Daniel de Lafeuille, Nouvelle Carte D’Italie - Nieuwe Kaart van Italien, 1706, Wikimedia Commons, Public Domain
Abstract: This data story illustrates a digital exploration of reserach data on opera holdings of the Doria Pamphilj Archive by the Partitura project of the German Historical Institute in Rome (DHI Rome). By enriching the Partitura dataset with established authority sources such as Wikidata, RISM, GeoNames, and transforming it to LOD, new analytical insights into the historical and musicological dimensions of the opera collection are revealed. Leveraging services provided by NFDI4Culture and EOSC, the study exemplifies how data federation with European infrastructures can significantly enhance interoperability of research data and create multimodal research perspectives. Methodologically, the story uses examples ranging from genre distribution analyses to geospatial mappings of opera premiere locations as well as music information retrieval through federated SPARQL queries.
Introduction
The Archivio Doria Pamphilj in Rome houses a significant yet largely unexplored collection of operatic materials dating from the 16th to the 19th centuries. Originally assembled between 1764 and 1777 by Giorgio Andrea IV Doria Landi Pamphilj (1747–1820), this archive includes approximately 300 bibliographic units encompassing sacred music from the 16th and 17th centuries, vocal and instrumental music from the 18th century, and printed music from the 19th century. Notably, the archive contains 27 complete opera scores, 21 collections of varied arias ("Arie diversi"), and 128 individual aria manuscripts from the late 18th and early 19th centuries.
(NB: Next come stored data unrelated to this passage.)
@[simp] theorem emit_keeps (s : State) (o : Output) :
    (emit s o).pending = s.pending ∧ (emit s o).bootReady = s.bootReady ∧ (emit s o).fresh = s.fresh ∧ (emit s o).now = s.now ∧ (emit s o).up = s.up ∧ (emit s o).mem = s.mem ∧ (emit s o).mmu = s.mmu ∧ (emit s o).tlb = s.tlb ∧ (emit s o).hif = s.hif ∧ (emit s o).knots = s.knots ∧ (emit s o).qmu = s.qmu ∧ (emit s o).eng = s.eng ∧ (emit s o).safe = s.safe ∧ (emit s o).power = s.power ∧ (emit s o).tb = s.tb ∧ (emit s o).fldT = s.fldT ∧ (emit s o).trig = s.trig ∧ (emit s o).ing = s.ing ∧ (emit s o).spl = s.spl ∧ (emit s o).xft = s.xft ∧ (emit s o).geo = s.geo ∧ (emit s o).eth = s.eth ∧ (emit s o).oct = s.oct ∧ (emit s o).seq = s.seq ∧ (emit s o).slv = s.slv ∧ (emit s o).lyt = s.lyt ∧ (emit s o).icu = s.icu ∧ (emit s o).sic = s.sic ∧ (emit s o).sec = s.sec ∧ (emit s o).fld = s.fld ∧ (emit s o).dbg = s.dbg ∧ (emit s o).cfg = s.cfg ∧ (emit s o).live = s.live ∧ (emit s o).cfgPrev = s.cfgPrev ∧ (emit s o).changedAt = s.changedAt ∧ (emit s o).epochs = s.epochs ∧ (emit s o).results = s.results ∧ (emit s o).modesNext = s.modesNext ∧ (emit s o).modes = s.modes ∧ (emit s o).readHi = s.readHi ∧ (emit s o).writeLo = s.writeLo := by
  generalize h : emit s o = t
  simp only [emit] at h
  repeat' split at h
  all_goals (subst h; simp)

@[simp] theorem tickFresh_keeps (s : State) :
    (tickFresh s).pending = s.pending ∧ (tickFresh s).bootReady = s.bootReady ∧ (tickFresh s).out = s.out ∧ (tickFresh s).now = s.now ∧ (tickFresh s).up = s.up ∧ (tickFresh s).mem = s.mem ∧ (tickFresh s).mmu = s.mmu ∧ (tickFresh s).tlb = s.tlb ∧ (tickFresh s).hif = s.hif ∧ (tickFresh s).knots = s.knots ∧ (tickFresh s).qmu = s.qmu ∧ (tickFresh s).eng = s.eng ∧ (tickFresh s).safe = s.safe ∧ (tickFresh s).power = s.power ∧ (tickFresh s).tb = s.tb ∧ (tickFresh s).fldT = s.fldT ∧ (tickFresh s).trig = s.trig ∧ (tickFresh s).ing = s.ing ∧ (tickFresh s).spl = s.spl ∧ (tickFresh s).xft = s.xft ∧ (tickFresh s).geo = s.geo ∧ (tickFresh s).eth = s.eth ∧ (tickFresh s).oct = s.oct ∧ (tickFresh s).seq = s.seq ∧ (tickFresh s).slv = s.slv ∧ (tickFresh s).lyt = s.lyt ∧ (tickFresh s).icu = s.icu ∧ (tickFresh s).sic = s.sic ∧ (tickFresh s).sec = s.sec ∧ (tickFresh s).fld = s.fld ∧ (tickFresh s).dbg = s.dbg ∧ (tickFresh s).cfg = s.cfg ∧ (tickFresh s).live = s.live ∧ (tickFresh s).cfgPrev = s.cfgPrev ∧ (tickFresh s).changedAt = s.changedAt ∧ (tickFresh s).epochs = s.epochs ∧ (tickFresh s).results = s.results ∧ (tickFresh s).modesNext = s.modesNext ∧ (tickFresh s).modes = s.modes ∧ (tickFresh s).readHi = s.readHi ∧ (tickFresh s).writeLo = s.writeLo := by
  generalize h : tickFresh s = t
  simp only [tickFresh] at h
  all_goals (subst h; simp)

@[simp] theorem advanceTo_keeps (s : State) (t : Nat) :
    (advanceTo s t).pending = s.pending ∧ (advanceTo s t).bootReady = s.bootReady ∧ (advanceTo s t).out = s.out ∧ (advanceTo s t).fresh = s.fresh ∧ (advanceTo s t).mem = s.mem ∧ (advanceTo s t).mmu = s.mmu ∧ (advanceTo s t).tlb = s.tlb ∧ (advanceTo s t).hif = s.hif ∧ (advanceTo s t).knots = s.knots ∧ (advanceTo s t).qmu = s.qmu ∧ (advanceTo s t).eng = s.eng ∧ (advanceTo s t).safe = s.safe ∧ (advanceTo s t).power = s.power ∧ (advanceTo s t).tb = s.tb ∧ (advanceTo s t).fldT = s.fldT ∧ (advanceTo s t).trig = s.trig ∧ (advanceTo s t).ing = s.ing ∧ (advanceTo s t).spl = s.spl ∧ (advanceTo s t).xft = s.xft ∧ (advanceTo s t).geo = s.geo ∧ (advanceTo s t).eth = s.eth ∧ (advanceTo s t).oct = s.oct ∧ (advanceTo s t).seq = s.seq ∧ (advanceTo s t).slv = s.slv ∧ (advanceTo s t).lyt = s.lyt ∧ (advanceTo s t).icu = s.icu ∧ (advanceTo s t).sic = s.sic ∧ (advanceTo s t).sec = s.sec ∧ (advanceTo s t).fld = s.fld ∧ (advanceTo s t).dbg = s.dbg ∧ (advanceTo s t).cfg = s.cfg ∧ (advanceTo s t).live = s.live ∧ (advanceTo s t).cfgPrev = s.cfgPrev ∧ (advanceTo s t).changedAt = s.changedAt ∧ (advanceTo s t).epochs = s.epochs ∧ (advanceTo s t).results = s.results ∧ (advanceTo s t).modesNext = s.modesNext ∧ (advanceTo s t).modes = s.modes ∧ (advanceTo s t).readHi = s.readHi ∧ (advanceTo s t).writeLo = s.writeLo := by
  generalize h : advanceTo s t = t
  simp only [advanceTo] at h
  all_goals (subst h; simp)

@[simp] theorem advanceUp_keeps (s : State) (t : Nat) :
    (advanceUp s t).pending = s.pending ∧ (advanceUp s t).bootReady = s.bootReady ∧ (advanceUp s t).out = s.out ∧ (advanceUp s t).fresh = s.fresh ∧ (advanceUp s t).mem = s.mem ∧ (advanceUp s t).mmu = s.mmu ∧ (advanceUp s t).tlb = s.tlb ∧ (advanceUp s t).hif = s.hif ∧ (advanceUp s t).knots = s.knots ∧ (advanceUp s t).qmu = s.qmu ∧ (advanceUp s t).eng = s.eng ∧ (advanceUp s t).safe = s.safe ∧ (advanceUp s t).power = s.power ∧ (advanceUp s t).tb = s.tb ∧ (advanceUp s t).fldT = s.fldT ∧ (advanceUp s t).trig = s.trig ∧ (advanceUp s t).ing = s.ing ∧ (advanceUp s t).spl = s.spl ∧ (advanceUp s t).xft = s.xft ∧ (advanceUp s t).geo = s.geo ∧ (advanceUp s t).eth = s.eth ∧ (advanceUp s t).oct = s.oct ∧ (advanceUp s t).seq = s.seq ∧ (advanceUp s t).slv = s.slv ∧ (advanceUp s t).lyt = s.lyt ∧ (advanceUp s t).icu = s.icu ∧ (advanceUp s t).sic = s.sic ∧ (advanceUp s t).sec = s.sec ∧ (advanceUp s t).fld = s.fld ∧ (advanceUp s t).dbg = s.dbg ∧ (advanceUp s t).cfg = s.cfg ∧ (advanceUp s t).live = s.live ∧ (advanceUp s t).cfgPrev = s.cfgPrev ∧ (advanceUp s t).changedAt = s.changedAt ∧ (advanceUp s t).epochs = s.epochs ∧ (advanceUp s t).results = s.results ∧ (advanceUp s t).modesNext = s.modesNext ∧ (advanceUp s t).modes = s.modes ∧ (advanceUp s t).readHi = s.readHi ∧ (advanceUp s t).writeLo = s.writeLo := by
  generalize h : advanceUp s t = t
  simp only [advanceUp] at h
  all_goals (subst h; simp)

@[simp] theorem idle_keeps (s : State) :
    (idle s).pending = s.pending ∧ (idle s).bootReady = s.bootReady ∧ (idle s).out = s.out ∧ (idle s).fresh = s.fresh ∧ (idle s).mem = s.mem ∧ (idle s).mmu = s.mmu ∧ (idle s).tlb = s.tlb ∧ (idle s).hif = s.hif ∧ (idle s).knots = s.knots ∧ (idle s).qmu = s.qmu ∧ (idle s).eng = s.eng ∧ (idle s).safe = s.safe ∧ (idle s).power = s.power ∧ (idle s).tb = s.tb ∧ (idle s).fldT = s.fldT ∧ (idle s).trig = s.trig ∧ (idle s).ing = s.ing ∧ (idle s).spl = s.spl ∧ (idle s).xft = s.xft ∧ (idle s).geo = s.geo ∧ (idle s).eth = s.eth ∧ (idle s).oct = s.oct ∧ (idle s).seq = s.seq ∧ (idle s).slv = s.slv ∧ (idle s).lyt = s.lyt ∧ (idle s).icu = s.icu ∧ (idle s).sic = s.sic ∧ (idle s).sec = s.sec ∧ (idle s).fld = s.fld ∧ (idle s).dbg = s.dbg ∧ (idle s).cfg = s.cfg ∧ (idle s).live = s.live ∧ (idle s).cfgPrev = s.cfgPrev ∧ (idle s).changedAt = s.changedAt ∧ (idle s).epochs = s.epochs ∧ (idle s).results = s.results ∧ (idle s).modesNext = s.modesNext ∧ (idle s).modes = s.modes ∧ (idle s).readHi = s.readHi ∧ (idle s).writeLo = s.writeLo := by
  generalize h : idle s = t
  simp only [idle] at h
  repeat' split at h
  all_goals (subst h; simp)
Palazzo Doria Pamphilj, Rome / 1779; Wikimedia Commons, Public Domain
To facilitate scholarly access and promote deeper musicological research, the German Historical Institute in Rome (DHI) initiated the "Partitura Project," supported by the German Research Foundation (DFG) between 2008 and 2015 under the leadership of Dr Roland Pfeiffer. The project accomplished comprehensive digitisation of opera scores from both the Doria Pamphilj and the Massimo collections, resulting in a digital archive comprising approximately 115,000 images and a database of around 30,000 aria incipits.
Research questions
Our data story addresses two research questions:
firstly, whether selected datasets from the DHI can be effectively federated within European data spaces using data-driven methods, thereby generating novel insights that surpass the original data;
and secondly, how these federated data can be employed to unlock new research potentials and concrete scholarly advancements in music-historical studies.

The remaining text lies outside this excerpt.